Turcano Pierpaolo, Stang Cole D, Bower James H, Ahlskog J Eric, Boeve Bradley F, Mielke Michelle M, Savica Rodolfo
Department of Neurology (PT, CDS, JHB, JEA, BFB, RS) and Department of Health Sciences Research (MMM, RS), Mayo Clinic, Rochester, MN.
Neurol Clin Pract. 2020 Apr;10(2):156-161. doi: 10.1212/CPJ.0000000000000703.
To investigate the frequency of levodopa-induced dyskinesia in dementia with Lewy bodies (DLBs) and Parkinson disease with dementia (PDD) and compare these frequencies with patients with incident Parkinson disease (PD) through a population-based cohort study.
We identified all patients with DLB, PDD, and PD without dementia in a 1991-2010 population-based parkinsonism-incident cohort, in Olmsted County, Minnesota. We abstracted information about levodopa-induced dyskinesia. We compared patients with DLB and PDD with dyskinesia with patients with PD from the same cohort.
Levodopa use and dyskinesia data were available for 141/143 (98.6%) patients with a diagnosis of either DLB or PDD; 87 (61.7%), treated with levodopa. Dyskinesia was documented in 12.6% (8 DLB and 3 PDD) of levodopa-treated patients. Among these patients, median parkinsonism diagnosis age was 74 years (range: 64-80 years); 63.6%, male. The median interval from levodopa initiation to dyskinesia onset was 2 years (range: 3 months-4 years); the median daily levodopa dosage was 600 mg (range: 50-1,600 mg). Dyskinesia severity led to levodopa adjustments in 5 patients, and all improved. Patients with dyskinesia were diagnosed with parkinsonism at a significantly younger age compared with patients without dyskinesia ( < 0.001).

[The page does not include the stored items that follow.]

theorem mgHalves_mgBlock (compat : Bool) (p : Word × Word) : mgHalves compat (mgBlock compat p) = p := by
  have hlow : ∀ x y : Word, ∀ j < 4, byteAt (x ++ y) j = byteAt y j := fun x y j hj => by
    rw [byteAt_two_words x y j (by omega), if_pos hj]
  have hhigh : ∀ x y : Word, ∀ j < 4, byteAt (x ++ y) (4 + j) = byteAt x j := fun x y j hj => by
    rw [byteAt_two_words x y _ (by omega), if_neg (by omega), Nat.add_sub_cancel_left]
  cases compat with
  | false =>
    simp only [mgBlock, mgHalves, Bool.false_eq_true, if_false]
    refine Prod.ext (ext_byteAt (n := 4) fun j hj => ?_) (ext_byteAt (n := 4) fun j hj => ?_)
    · rw [byteAt_le32At _ _ _ hj, hhigh _ _ j hj]
    · rw [byteAt_le32At _ _ _ hj, Nat.zero_add, hlow _ _ j hj]
  | true =>
    simp only [mgBlock, mgHalves, if_true]
    refine Prod.ext (ext_byteAt (n := 4) fun j hj => ?_) (ext_byteAt (n := 4) fun j hj => ?_)
    · rw [byteAt_be32At _ _ _ hj, Nat.zero_add, hlow _ _ _ (by omega), byteAt_rev32 _ _ (by omega),
        show 3 - (3 - j) = j by omega]
    · rw [byteAt_be32At _ _ _ hj, hhigh _ _ _ (by omega), byteAt_rev32 _ _ (by omega), show 3 - (3 - j) = j by omega]

/-! ## The reversal of a string -/

/-- Byte j of a string reversed is byte n - 1 - j of the string. -/
theorem byteAt_reversed (n : Nat) (v : BitVec m) (j : Nat) (h : j < n) :
    byteAt (ofBytes (8 * n) (toBytes n v).reverse) j = byteAt v (n - 1 - j) := by
  rw [byteAt_ofBytes _ _ _ (by simpa [length_toBytes] using h) (by omega), List.getElem_reverse]
  simp [toBytes]

theorem mgKeyWords_reversed (key : KeyBytes) :
    mgKeyWords true (ofBytes 256 (toBytes 32 key).reverse) = mgKeyWords false key := by
  refine List.map_congr_left fun i hi => ?_
  have hlt : i < 8 := List.mem_range.mp hi
  simp only [Bool.false_eq_true, if_false, if_true]
  refine ext_byteAt (n := 4) fun j hj => ?_
  rw [byteAt_be32At _ _ _ hj, byteAt_le32At _ _ _ hj]
  exact (byteAt_reversed 32 key _ (by omega)).trans (congrArg (byteAt key) (by omega))

theorem mgHalves_reversed (b : HalfBlock) : mgHalves true (ofBytes 64 (toBytes 8 b).reverse) = mgHalves false b := by
  simp only [mgHalves, Bool.false_eq_true, if_false, if_true]
  refine Prod.ext (ext_byteAt (n := 4) fun j hj => ?_) (ext_byteAt (n := 4) fun j hj => ?_)
  · rw [byteAt_be32At _ _ _ hj, byteAt_le32At _ _ _ hj]
    exact (byteAt_reversed 8 b _ (by omega)).trans (congrArg (byteAt b) (by omega))
  · rw [byteAt_be32At _ _ _ hj, byteAt_le32At _ _ _ hj]
    exact (byteAt_reversed 8 b _ (by omega)).trans (congrArg (byteAt b) (by omega))

theorem mgBlock_reversed (p : Word × Word) : mgBlock true p = ofBytes 64 (toBytes 8 (mgBlock false p)).reverse := by
  refine ext_byteAt (n := 8) fun j hj => ?_
  refine Eq.trans ?_ (byteAt_reversed 8 (mgBlock false p) j hj).symm
  simp only [mgBlock, Bool.false_eq_true, if_false, if_true]
  rw [byteAt_two_words _ _ _ hj, byteAt_two_words _ _ _ (by omega)]
  split
  · rw [if_neg (by omega), byteAt_rev32 _ _ (by omega)]
    congr 1
    omega
  · rw [if_pos (by omega), byteAt_rev32 _ _ (by omega)]
    congr 1
    omega

/-! ## The Feistel rounds -/

/-- One round with the swap that follows it (R164). -/
def mgRound (keys : List Word) (p : Word × Word) (j : Nat) : Word × Word :=
  (p.2, mgG (wordAt keys j) p.2 ^^^ p.1)

/-- The classical cipher is its rounds with the last swap taken back. -/
theorem mgClassical_eq_foldl (keys : List Word) {ord : List Nat} (h : ord ≠ []) (p : Word × Word) :
    mgClassical keys ord p = (ord.foldl (mgRound keys) p).swap := by
  induction ord generalizing p with
  | nil => exact absurd rfl h
  | cons j rest ih =>
    cases rest with
    | nil => rfl
    | cons j' rest => exact ih nofun _

/-- A round undoes itself on swapped halves. -/
theorem mgRound_swap_mgRound (keys : List Word) (p : Word × Word) (j : Nat) :
    mgRound keys (mgRound keys p j).swap j = p.swap := by
  simp only [mgRound, Prod.swap, ← BitVec.xor_assoc, BitVec.xor_self, BitVec.zero_xor]

theorem foldl_mgRound_reverse (keys : List Word) (ord : List Nat) (p : Word × Word) :
    ord.reverse.foldl (mgRound keys) (ord.foldl (mgRound keys) p).swap = p.swap := by
  induction ord generalizing p with
  | nil => rfl
  | cons j rest ih =>
    simp only [List.reverse_cons, List.foldl_append, List.foldl_cons, List.foldl_nil, ih, mgRound_swap_mgRound]

/-- The rounds in reverse order undo the cipher. -/
theorem mgClassical_reverse (keys : List Word) {ord : List Nat} (h : ord ≠ []) (p : Word × Word) :
    mgClassical keys ord.reverse (mgClassical keys ord p) = p := by
  rw [mgClassical_eq_foldl _ (by simpa using h), mgClassical_eq_foldl _ h, foldl_mgRound_reverse, Prod.swap_swap]

theorem reverse_encOrder : encOrder.reverse = decOrder := rfl

theorem reverse_decOrder : decOrder.reverse = encOrder := rfl

/-! ## The masked rounds -/

theorem addWords_subWords (v m : List Word) (h : v.length ≤ m.length) : addWords (subWords v m) m = v := by
  rw [← subWords_addWords_comm, subWords_addWords v m h]

theorem wordAt_zipWith (f : Word → Word → Word) {v m : List Word} {j : Nat} (hv : v.length = 8) (hm : m.length = 8)
    (hpos : 1 ≤ j) (hle : j ≤ 8) : wordAt (List.zipWith f v m) j = f (wordAt v j) (wordAt m j) := by
  have hlt : j - 1 < 8 := by omega
  simp [wordAt, List.getD_eq_getElem?_getD, hv, hm, hlt]

theorem wordAt_negWords {v : List Word} {j : Nat} (hv : v.length = 8) (hpos : 1 ≤ j) (hle : j ≤ 8) :
    wordAt (negWords v) j = 0 - wordAt v j := by
  have hlt : j - 1 < 8 := by omega
  simp [wordAt, negWords, List.getD_eq_getElem?_getD, hv, hlt]

/-- The arrays of a slot that holds the round keys under the masks fm and im (R166). -/
def maskedArrays (keys fm im : List Word) : MagmaArrays :=
  ⟨addWords keys fm, fm, addWords (negWords keys) im, im⟩

/-- In either branch of R170 the masks cancel and the round key is added. -/
theorem mgMaskedSum_maskedArrays {keys fm im : List Word} (hk : keys.length = 8) (hf : fm.length = 8)
    (hi : im.length = 8) {j : Nat} (hpos : 1 ≤ j) (hle : j ≤ 8) (rho a0 : Word) :
    mgMaskedSum (maskedArrays keys fm im) j rho a0 = a0 + wordAt keys j := by
  unfold mgMaskedSum maskedArrays addWords
  dsimp only
  split
  · rw [wordAt_zipWith _ (by rw [length_negWords, hk]) hi hpos hle, wordAt_negWords hk hpos hle]
    bv_omega
  · rw [wordAt_zipWith _ hk hf hpos hle]
    bv_omega

/-- The masked rounds are the classical ones, whatever the draws. -/
theorem mgRounds_maskedArrays {keys fm im : List Word} (hk : keys.length = 8) (hf : fm.length = 8)
    (hi : im.length = 8) {ord : List Nat} (hord : ∀ j ∈ ord, 1 ≤ j ∧ j ≤ 8) {rho : List Word}
    (hlen : ord.length = rho.length) (p : Word × Word) :
    mgRounds (maskedArrays keys fm im) (ord.zip rho) p = mgClassical keys ord p := by
  have hround : ∀ j ∈ ord, ∀ r a0 : Word,
      rol11 (mgSubst (mgMaskedSum (maskedArrays keys fm im) j r a0)) = mgG (wordAt keys j) a0 := fun j hj r a0 => by
    rw [mgMaskedSum_maskedArrays hk hf hi (hord j hj).1 (hord j hj).2, mgG]
  induction ord generalizing rho p with
  | nil => rfl
  | cons j rest ih =>
    obtain _ | ⟨r, rho⟩ := rho
    · simp at hlen
    have hj := hround j (.head _) r p.2
    have htail := ih (fun i hi => hord i (.tail _ hi)) (rho := rho) (by simpa using hlen)
    obtain _ | ⟨j', rest⟩ := rest
    · rw [List.zip_cons_cons, List.zip_nil_left, mgRounds, mgClassical, hj]
    · obtain _ | ⟨r', rho⟩ := rho
      · simp at hlen
      rw [List.zip_cons_cons, List.zip_cons_cons, mgRounds, mgClassical, hj]
      exact htail _ fun i hi => hround i (.tail _ hi)

/-- Both orders of R164 name the keys 1 to 8, 32 times in all. -/
theorem orders_wellFormed {ord : List Nat} (h : ord = encOrder ∨ ord = decOrder) :
    (∀ j ∈ ord, 1 ≤ j ∧ j ≤ 8) ∧ ord.length = 32 ∧ ord ≠ [] := by
  rcases h with rfl | rfl <;> decide

/-- The classical cipher on a block under a byte-order convention. -/
def mgCipher (compat : Bool) (keys : List Word) (ord : List Nat) (b : HalfBlock) : HalfBlock :=
  mgBlock compat (mgClassical keys ord (mgHalves compat b))

theorem mgCryptWith_maskedArrays (compat : Bool) {keys fm im rho : List Word} {ord : List Nat} (b : HalfBlock)
    (hk : keys.length = 8) (hf : fm.length = 8) (hi : im.length = 8) (hr : rho.length = 32)
    (hord : ord = encOrder ∨ ord = decOrder) :
    mgCryptWith compat (maskedArrays keys fm im) ord rho b = mgCipher compat keys ord b := by
  obtain ⟨hrange, hlen, -⟩ := orders_wellFormed hord
  rw [mgCryptWith, mgRounds_maskedArrays hk hf hi hrange (hlen.trans hr.symm), mgCipher]

theorem mgCipher_reverse (compat : Bool) (keys : List Word) {ord : List Nat} (h : ord ≠ []) (b : HalfBlock) :
    mgCipher compat keys ord.reverse (mgCipher compat keys ord b) = b := by
  rw [mgCipher, mgCipher, mgHalves_mgBlock, mgClassical_reverse _ h, mgBlock_mgHalves]

theorem mgCipher_dec_enc (compat : Bool) (keys : List Word) (b : HalfBlock) :
    mgCipher compat keys decOrder (mgCipher compat keys encOrder b) = b :=
  reverse_encOrder ▸ mgCipher_reverse compat keys (by decide) b

theorem mgCipher_enc_dec (compat : Bool) (keys : List Word) (b : HalfBlock) :
    mgCipher compat keys encOrder (mgCipher compat keys decOrder b) = b :=
  reverse_decOrder ▸ mgCipher_reverse compat keys (by decide) b

/-- The arrays of a scheduled Magma slot are the words of its true key under its masks (R32 item 5). -/
theorem magmaArrays_of_inv {compat : Bool} {sl : Slot} (h : sl.Inv compat) (ha : sl.alg = .magma)
    (hs : sl.sched = true) : sl.magmaArrays = maskedArrays (mgKeyWords compat sl.trueKey) sl.fm sl.im := by
  obtain ⟨hfk, hik, -⟩ := h.magma_schedule hs ha
  obtain ⟨hfkl, hfml, hikl, himl⟩ := h.magma_sizes
  rw [maskedArrays, ← hik, ← hfk, addWords_subWords _ _ (by omega), addWords_subWords _ _ (by omega)]
  rfl

/-- The masked cipher of a scheduled Magma slot is the classical one under its true key (R170). -/
theorem mgCryptWith_of_inv {compat : Bool} {sl : Slot} (h : sl.Inv compat) (ha : sl.alg = .magma)
    (hs : sl.sched = true) {ord : List Nat} (hord : ord = encOrder ∨ ord = decOrder) {rho : List Word}
    (hr : rho.length = 32) (b : HalfBlock) :
    mgCryptWith compat sl.magmaArrays ord rho b = mgCipher compat (mgKeyWords compat sl.trueKey) ord b := by
  obtain ⟨-, hfml, -, himl⟩ := h.magma_sizes
  rw [magmaArrays_of_inv h ha hs, mgCryptWith_maskedArrays compat b (length_mgKeyWords _ _) hfml himl hr hord]

end Sys2Proof.Machine
end

section
/-! PROOFS. The Magma cipher (R160 to R170, R178) and the Magma commands (R168 to R176). -/

namespace Sys2Proof.Machine

/-- Settles O50: the masks cancel in every round; the worked values are computed. -/
theorem mgMaskedRoundsAreTheClassicalCipher : Obligations.MgMaskedRoundsAreTheClassicalCipher :=
  ⟨fun compat _ _ _ _ _ b hk hf hi hr hord => mgCryptWith_maskedArrays compat b hk hf hi hr hord, by decide +kernel⟩

/-- Settles O51: the decryption order is the encryption order reversed, and a Feistel round undoes itself. -/
theorem mgDecryptInvertsEncrypt : Obligations.MgDecryptInvertsEncrypt := by
  intro compat keys fm im rho rho' b hk hf hi hr hr'
  have henc := mgCryptWith_maskedArrays compat b hk hf hi hr (.inl rfl)
  have hdec := fun c => mgCryptWith_maskedArrays compat c hk hf hi hr' (.inr rfl)
  exact (hdec _).trans ((congrArg _ henc).trans (mgCipher_dec_enc compat keys b))

/-- Settles O52: reversal turns the words, the halves and the block of one convention into those of the other. -/
theorem mgConventionsAreByteReversals : Obligations.MgConventionsAreByteReversals := by
  intro key b ord
  rw [mgKeyWords_reversed, mgHalves_reversed, mgBlock_reversed]

/-- Settles O47: the effect of MG.SCHED, masks that cancel, and the worked words. -/
theorem mgSchedStoresTheMaskedSchedule : Obligations.MgSchedStoresTheMaskedSchedule := by
  refine ⟨fun ks s h hok => ⟨exec_of_answered h hok, subWords_addWords _ _ ?_, subWords_addWords _ _ ?_⟩,
    by decide +kernel⟩
  · rw [length_mgKeyWords, length_drawWords]
  · rw [length_negWords, length_mgKeyWords, length_drawWords]

/-- The checks of MG.ENC and MG.DEC in the words of R171. -/
theorem firstFailure_mgBlockChecks (ks : SlotIx) (src dst : Addr) (s : State) :
    firstFailure (mgBlockChecks ks src dst s) =
      firstFailure
        [(decide (s.cfg.nSlots ≤ ks.toNat), .slotRange ks),
         (decide ((s.slotAt ks).alg = .empty), .emptyData ks),
         (decide ((s.slotAt ks).alg ≠ .magma), .wrongEngine ks),
         (!(s.slotAt ks).sched, .unscheduled ks),
         (decide (s.cfg.memSize < src.toNat + 8), .srcRange),
         (decide (s.cfg.memSize < dst.toNat + 8), .dstRange),
         (!(s.slotAt ks).icodeSet, .noIcode ks),
         (decide (integrityCode (toBytes 32 (s.slotAt ks).trueKey) ≠ (s.slotAt ks).icode), .keyMismatch ks),
         (decide (mgRoundCode (subWords (s.slotAt ks).fk (s.slotAt ks).fm)
            (subWords (s.slotAt ks).ik (s.slotAt ks).im) ≠ (s.slotAt ks).rkicode), .roundKeyMismatch ks),
         (decide ((s.slotAt ks).res = 0), .dataResource ks)] := by
  have hlists : mgBlockChecks ks src dst s =
      [slotCheck s ks, emptyCheck s ks, engineCheck s ks .magma, schedCheck s ks,
        (decide (s.cfg.memSize < src.toNat + 8), .srcRange), (decide (s.cfg.memSize < dst.toNat + 8), .dstRange),
        (!(s.slotAt ks).icodeSet, .noIcode ks),
        (decide (keyCode (s.slotAt ks).trueKey ≠ (s.slotAt ks).icode), .keyMismatch ks), roundKeyCheck s ks,
        (decide ((s.slotAt ks).res = 0), .dataResource ks)] := by
    simp [mgBlockChecks, keyChecks, srcCheck, dstCheck, outsideMem, ← res_zero_eq_resourceShort]
  rw [hlists]
  by_cases ha : (s.slotAt ks).alg = .magma
  · have hround : roundKeyCheck s ks =
        (decide (mgRoundCode (subWords (s.slotAt ks).fk (s.slotAt ks).fm)
          (subWords (s.slotAt ks).ik (s.slotAt ks).im) ≠ (s.slotAt ks).rkicode), .roundKeyMismatch ks) := by
      simp [roundKeyCheck, Slot.roundCode, ha]
    rw [hround]
    rfl
  · simp [firstFailure, slotCheck, emptyCheck, engineCheck, ha]

/-- No check of MG.ENC or MG.DEC looks at the tables. -/
theorem noTables_not_mem_mgBlockChecks {ks : SlotIx} {src dst : Addr} {s : State} {e : CoreError}
    (h : firstFailure (mgBlockChecks ks src dst s) = some e) : e ≠ .noTables := by
  rintro rfl
  obtain ⟨p, q, hl, -⟩ := (firstFailure_eq_some _ _).1 h
  have hmem : (true, CoreError.noTables) ∈ mgBlockChecks ks src dst s := hl ▸ by simp
  simp [mgBlockChecks, keyChecks, slotCheck, emptyCheck, engineCheck, schedCheck, srcCheck, dstCheck,
    roundKeyCheck] at hmem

Levodopa dosage was unrelated to increased risk of dyskinesias among DLB and PDD. In contrast, 30.1% of levodopa-treated patients with PD developed dyskinesia. In age-, sex-, and levodopa dosage-adjusted models, Patients with DLB and PDD each had lower odds of developing dyskinesia than patients with PD (odds ratio = 0.42, 95% CI 0.21-0.88; = 0.02).
The dyskinesia risk for levodopa-treated patients with DLB or PDD was substantially less than for levodopa-treated patients with PD.

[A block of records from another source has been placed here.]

-- ==== Sys2Proof/Machine/State.lean ====
section
/-! DEFINITION. The state of the ISO-DEP Link Engine: the five groups of spec/10_state.md R30 (`cfg`, `ses`, `ctx`, `out`,
`cmd`), the transport's pending operation (R62), and what the two other agents of R461 have still to say (the host's further
commands, the transport's further answers). Then its reset value (R63), and the ways a step can stop. -/

namespace Sys2Proof.Machine

/-- `ctx.st` (R45). -/
inductive St where
  | uninit
  | idle
  | tx
  | rx
  | waitDeselect
  | activated
  deriving DecidableEq, Repr

/-- `ctx.role` (R46). -/
inductive Role where
  | poller
  | listener
  deriving DecidableEq, Repr

/-- The result codes of R401. -/
inductive Result where
  | done
  | busy
  | partialData
  | parameterError
  | protocolError
  | timeout
  | bufferTooSmall
  | linkLoss
  | deselected
  deriving DecidableEq, Repr

/-- The configuration registers (R33, R34). -/
structure Cfg where
  mode : Mode
  maxI : Nat
  maxR : Nat
  maxS : Nat
  deriving DecidableEq, Repr

/-- The session registers (R40, R41). -/
structure Ses where
  valid : Bool
  dFwt : Nat
  ourFsx : Nat
  nad : Option Byte
  deriving DecidableEq, Repr

/-- The Link Context (R45 to R58). `bn` is the block number (false is 0, true is 1); `lastKind = none` is the spec's `None`;
`dslIter = none` says that no `DESELECT` runs. -/
structure Ctx where
  st : St
  role : Role
  bn : Bool
  did : Option (BitVec 4)
  fwt : Nat
  fsx : Nat
  cntI : Nat
  cntR : Nat
  cntS : Nat
  txChaining : Bool
  rxChaining : Bool
  lastKind : Option BlockKind
  lastI : List Byte
  lastFrame : List Byte
  txInf : List Byte
  rxCap : Nat
  dslIter : Option Nat
  deriving DecidableEq, Repr

/-- The output registers (R59). -/
structure Out where
  result : Result
  rxData : List Byte
  rxLen : Nat
  value : Nat
  deriving DecidableEq, Repr

/-- The transport's pending operation: what `Submit` handed over (R62, R421). An empty `frame` arms reception only (D31). -/
structure Pending where
  frame : List Byte
  bitLen : Nat
  rxCap : Nat
  flags : Nat
  fwt : Nat
  deriving DecidableEq, Repr

/-- The transport as the block sees it. `pend` is the pending operation (R62); `rxBuf` its receive buffer (R421), which a
`Done` fills; `answers` is what the coming status reads of a pending operation return, the first read first (an input);
`fresh` counts the free values used up (the model's own, log entry 4). -/
structure Transport where
  pend : Option Pending
  rxBuf : List Byte
  answers : List TStatus
  fresh : Nat
  deriving DecidableEq, Repr

/-- The whole machine. `prm` are the parameters of R8, which no step writes; `cmd` is the command register while it holds a
command that has been written and not started (R64); `host` are the commands the caller issues after that, the next one first
(an input). -/
structure State where
  prm : Params
  cfg : Cfg
  ses : Ses
  ctx : Ctx
  out : Out
  cmd : Option CmdReg
  host : List CmdReg
  tr : Transport
  deriving DecidableEq, Repr

/-- Why the machine stops with a fault. -/
inductive Fault where
  /-- Raised by `memRead`, `memByte` and `memWrite` for an access outside a buffer, which "a model must fault" (R82). Safe: "a use
  outside these bounds does not occur in any rule"; only `START_TX` with a `txLength` above its buffer's length, which the decoder
  refuses, meets it. -/
  | bufferBounds
  deriving DecidableEq, Repr

/-- Why a step has no meaning: `refuse(reason)` of R408, "a model-level outcome". -/
inductive Refusal where
  /-- Raised by an arm of `exec` whose instruction has no meaning yet; no arm is one. Safe. -/
  | notModelled (mnemonic : String)
  /-- Raised by every command outside the admission table R262. Safe: the spec refuses it. -/
  | notAdmitted
  /-- Raised by `step` for a command code outside R121 (R113). Safe: the spec refuses it. -/
  | unknownCode
  /-- Raised by `step` for an argument outside its range (R122). Safe: the spec refuses it. -/
  | argumentRange (a : ArgName)
  /-- Raised by a block header executed in a state that reads no reception (R248 "otherwise -> refuse"). Safe. -/
  | noReception
  /-- Raised by an admitted `DESELECT` in a session whose ordinary frame-waiting time exceeds `FWT_DSL`: "a model must refuse a
  configuration that breaks it" (R197, 93_implementation_defined.md I18). Safe: the spec refuses it. -/
  | deselectWindow
  deriving DecidableEq, Repr

/-- The outcome of one step of this machine. -/
abbrev Outcome : Type := Host.Outcome State Fault Refusal

/-- The configuration registers at power-on: "unspecified" (R63); DESIGN CHOICE zero, log entry 2. A step reads them only in
the state that `placeFrame` makes for the host's probe (log entry 12). -/
def Cfg.reset : Cfg := { mode := .nfcForum, maxI := 0, maxR := 0, maxS := 0 }

/-- The session registers at power-on: `valid` false (R40); the rest "unspecified" (R63), DESIGN CHOICE zero, log entry 2,
and read by no rule (`Ses.readable`), but for a session that `openSession` opens for the host's probe (log entry 12). -/
def Ses.reset : Ses := { valid := false, dFwt := 0, ourFsx := 0, nad := none }

/-- The Link Context after `fullReset()` (R61): "every `ctx` field to its `INIT` value" (D27). -/
def Ctx.cleared : Ctx where
  st := .idle
  role := .poller
  bn := false
  did := none
  fwt := 0
  fsx := 0
  cntI := 0
  cntR := 0
  cntS := 0
  txChaining := false
  rxChaining := false
  lastKind := none
  lastI := []
  lastFrame := []
  txInf := []
  rxCap := 0
  dslIter := none

/-- The Link Context at power-on (R63): as after `INIT` but in `UNINIT`. -/
def Ctx.reset : Ctx := { Ctx.cleared with st := .uninit }

/-- The output registers at power-on (R59, R63); "buffers empty" (R440). -/
def Out.reset : Out := { result := .done, rxData := [], rxLen := 0, value := 0 }

/-- The transport at power-on: no pending operation (R63), and no answer of it laid down. -/
def Transport.reset : Transport := { pend := none, rxBuf := [], answers := [], fresh := 0 }

/-- The machine after power-on (R63, R440), with no command issued. -/
def State.reset : State where
  prm := Config.params
  cfg := Cfg.reset
  ses := Ses.reset
  ctx := Ctx.reset
  out := Out.reset
  cmd := none
  host := []
  tr := Transport.reset

end Sys2Proof.Machine
end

通过一项基于人群的队列研究,调查路易体痴呆(DLB)和帕金森病痴呆(PDD)中左旋多巴诱发的异动症的发生率,并将这些发生率与新发帕金森病(PD)患者进行比较。
我们在明尼苏达州奥尔姆斯特德县1991 - 2010年基于人群的帕金森症新发队列中,识别出所有患有DLB、PDD和无痴呆的PD患者。我们提取了有关左旋多巴诱发异动症的信息。我们将患有异动症的DLB和PDD患者与同一队列中的PD患者进行比较。
143例诊断为DLB或PDD的患者中有141例(98.6%)可获得左旋多巴使用和异动症数据;其中87例(61.7%)接受了左旋多巴治疗。在接受左旋多巴治疗的患者中,12.6%(8例DLB和3例PDD)记录到异动症。在这些患者中,帕金森症诊断的中位年龄为74岁(范围:64 - 80岁);63.6%为男性。从开始使用左旋多巴到异动症发作的中位间隔时间为2年(范围:3个月 - 4年);左旋多巴的中位日剂量为600毫克(范围:50 - 1600毫克)。5例患者因异动症严重程度导致左旋多巴调整,且所有患者症状均有改善。与无异动症的患者相比,患有异动症的患者被诊断为帕金森症时年龄显著更小(<0.001)。在DLB和PDD患者中,左旋多巴剂量与异动症风险增加无关。相比之下,接受左旋多巴治疗的PD患者中有30.1%出现异动症。在年龄、性别和左旋多巴剂量调整模型中,DLB和PDD患者发生异动症的几率均低于PD患者(比值比 = 0.42,95%置信区间0.21 - 0.88;P = 0.02)。
接受左旋多巴治疗的DLB或PDD患者的异动症风险显著低于接受左旋多巴治疗的PD患者。